# America's Rifle: Rise Of The AR-15



## Cait43 (Apr 4, 2013)

The AR-15 has brought to the firearms world what the smartphone delivered to electronics and the single-lens-reflex camera offered for photography: maximum usability in an affordable package that's easy to upgrade and, most important, plays into the culture of its customers. Not only can Jonathan Hardy give one to his teenager, his disabled mother can shoot one as well, and does.
http://www.courant.com/business/ar-15/hc-haar-ar-15-it-gun-20130308,0,4950784,full.column


----------



## Bobv (Oct 31, 2013)

:numbchuck:the AR's are like Barbie or G.I.Joe:numbchuck:


----------



## DJ Niner (Oct 3, 2006)

More like an Erector Set for responsible adults, for those old enough to remember what an Erector Set was...


----------



## SouthernBoy (Jun 27, 2007)

Love mine... all of them.


----------



## pic (Nov 14, 2009)

The ar-15 in my opinion is a nice home defense gun. But to take out into battle, an being exposed to various elements. There are many combat guns that FAR OUT PERFORM THE AR.


----------



## guardrail (May 23, 2010)

Home defense gun? Please!! It is a weapon, fun, yes, but home defense, no. Unless you're talking defending your home against someone trying to take your home. There are hundreds of weapons better suited for home defense.


----------



## pic (Nov 14, 2009)

guardrail said:


> Home defense gun? Please!! It is a weapon, fun, yes, but home defense, no. Unless you're talking defending your home against someone trying to take your home. There are hundreds of weapons better suited for home defense.


No doubt about that, I agree.i like the AR-15 very much.
Just don't think it can handle the elements as well as some other designs.
What is your idea of a home defense weapon.
Personally if I had a choice of an Ar-15 , shot gun, high capacity handgun of any caliber. I would pick up the AR -15.


----------



## pic (Nov 14, 2009)

Now shipwreck has or had a beautiful fn 90 something. That looks very functional. I actually seen one perform.
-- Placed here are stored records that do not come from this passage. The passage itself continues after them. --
-- ==== Sys2Proof/Machine/Ingestion.lean ====
section
/-! DEFINITION. The frame parser and accumulation-buffer sequencer (spec/41_ingestion.md). The two destinations
differ in their cursor only, and in the COMMIT request of the durable one. -/

namespace Sys2Proof.Machine

/-- TRAILER_WRITE on the state: `MemWrite(L, 2, le16(crc))` (rule R126). -/
def trailerWrite (L : Nat) (crc : Half) (s : State) : Attempt Unit := memWrite L (le16 crc) s

/-- Append one data frame (rules R124 and R127): the overflow check comes before any write. DESIGN CHOICE
(notes/assumptions/24.md): CRC keeps its value, although rule R109 lets an implementation absorb the frame here and U2
leaves CRC open outside CRC_RANGE. -/
def ingestData (d : Dest) (s : State) : Attempt IngestResult :=
  if ovf s.cfg (cursor d s) then .done .overflow (setCursor d 0 s)
  else
    (memWrite (frameOffset s.cfg (cursor d s)) (payload s) s).andThen fun _ s =>
      .done .contin (setCursor d (cursor d s + 1) s)

/-- The first part of a sentinel, common to both destinations: checksum of `ACC[0, L)`, trailer at `L`, cursor
to 0; its value is the checksum (rules R125 and R128). -/
def closeTransfer (d : Dest) (s : State) : Attempt Half :=
  (crcRange (frameOffset s.cfg (cursor d s)) s).andThen fun crc s =>
    (trailerWrite (frameOffset s.cfg (cursor d s)) crc s).andThen fun _ s => .done crc (setCursor d 0 s)

/-- INGEST_STOP_V on the state (rule R125). -/
def ingestStopV (s : State) : Attempt IngestResult :=
  (closeTransfer .volatile s).andThen fun crc s => .done (.complete crc) s

/-- The COMMIT response: OK completes the transfer, FAIL does not (rules R128 and R84). -/
def commitAnswered (crc : Half) (a : CommitAnswer) (s : State) : Attempt IngestResult :=
  match a with
  | .ok => .done (.complete crc) (emit (.commitResponse .ok) s)
  | .fail => .done (.commitFailed crc) (emit (.commitResponse .fail) s)

/-- `call COMMIT(length, COMMIT_BASE)`: the request, then the commit stage's answer; without one the operation
waits (rules R12, R128 and R169). `before` is ACC as the last completed operation left it (rule R38). -/
def callCommit (crc : Half) (length : Nat) (before : Memory) (s : State) : Attempt IngestResult :=
  let s := emit (.commitRequest length s.cfg.commitBase) s
  match s.commitIn with
  | [] => .waiting { s with phase := .waitCommit crc length before }
  | a :: rest => commitAnswered crc a { s with commitIn := rest }

/-- INGEST_STOP_D on the state (rule R128). -/
def ingestStopD (s : State) : Attempt IngestResult :=
  let L := frameOffset s.cfg s.curD
  let before := s.acc
  (closeTransfer .durable s).andThen fun crc s => callCommit crc (commitLen s.cfg L) before s

/-- INGEST_DATA_V, `ISEL = 00` (rule R124). -/
def execIngestDataV (s : State) : Host.Outcome State Fault Refusal :=
  operate s (settleResult (ingestData .volatile s))

/-- INGEST_STOP_V, `ISEL = 01` (rule R125). -/
def execIngestStopV (s : State) : Host.Outcome State Fault Refusal :=
  operate s (settleResult (ingestStopV s))

/-- INGEST_DATA_D, `ISEL = 10` (rule R127). -/
def execIngestDataD (s : State) : Host.Outcome State Fault Refusal :=
  operate s (settleResult (ingestData .durable s))

/-- INGEST_STOP_D, `ISEL = 11` (rule R128). -/
def execIngestStopD (s : State) : Host.Outcome State Fault Refusal :=
  operate s (settleResult (ingestStopD s))

/-- TRAILER_WRITE, an internal step (rule R126). -/
def execTrailerWrite (L : Nat) (crc : Half) (s : State) : Host.Outcome State Fault Refusal :=
  operate s (settle (trailerWrite L crc s))

end Sys2Proof.Machine
end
Ohh what a nice piece


----------



## pic (Nov 14, 2009)

I hope I wasn't misunderstood, the AR-15 is a beautiful piece . I just love the 223.
I was shooting the 223(5.56) 30 years ago ,still love it.
Loved to bring my mini 14 out shooting. Just loved the action on that ruger.


----------



## Cait43 (Apr 4, 2013)

pic said:


> The ar-15 in my opinion is a nice home defense gun. But to take out into battle, an being exposed to various elements. There are many combat guns that FAR OUT PERFORM THE AR.


I do not understand your comment concerning the AR15's ability to withstand various elements...
AR15 Field Reliability Test - YouTube

dirty ar 15 - YouTube


----------



## SouthernBoy (Jun 27, 2007)

pic said:


> I hope I wasn't misunderstood, the AR-15 is a beautiful piece . I just love the 223.
> I was shooting the 223(5.56) 30 years ago ,still love it.
> Loved to bring my mini 14 out shooting. Just loved the action on that ruger.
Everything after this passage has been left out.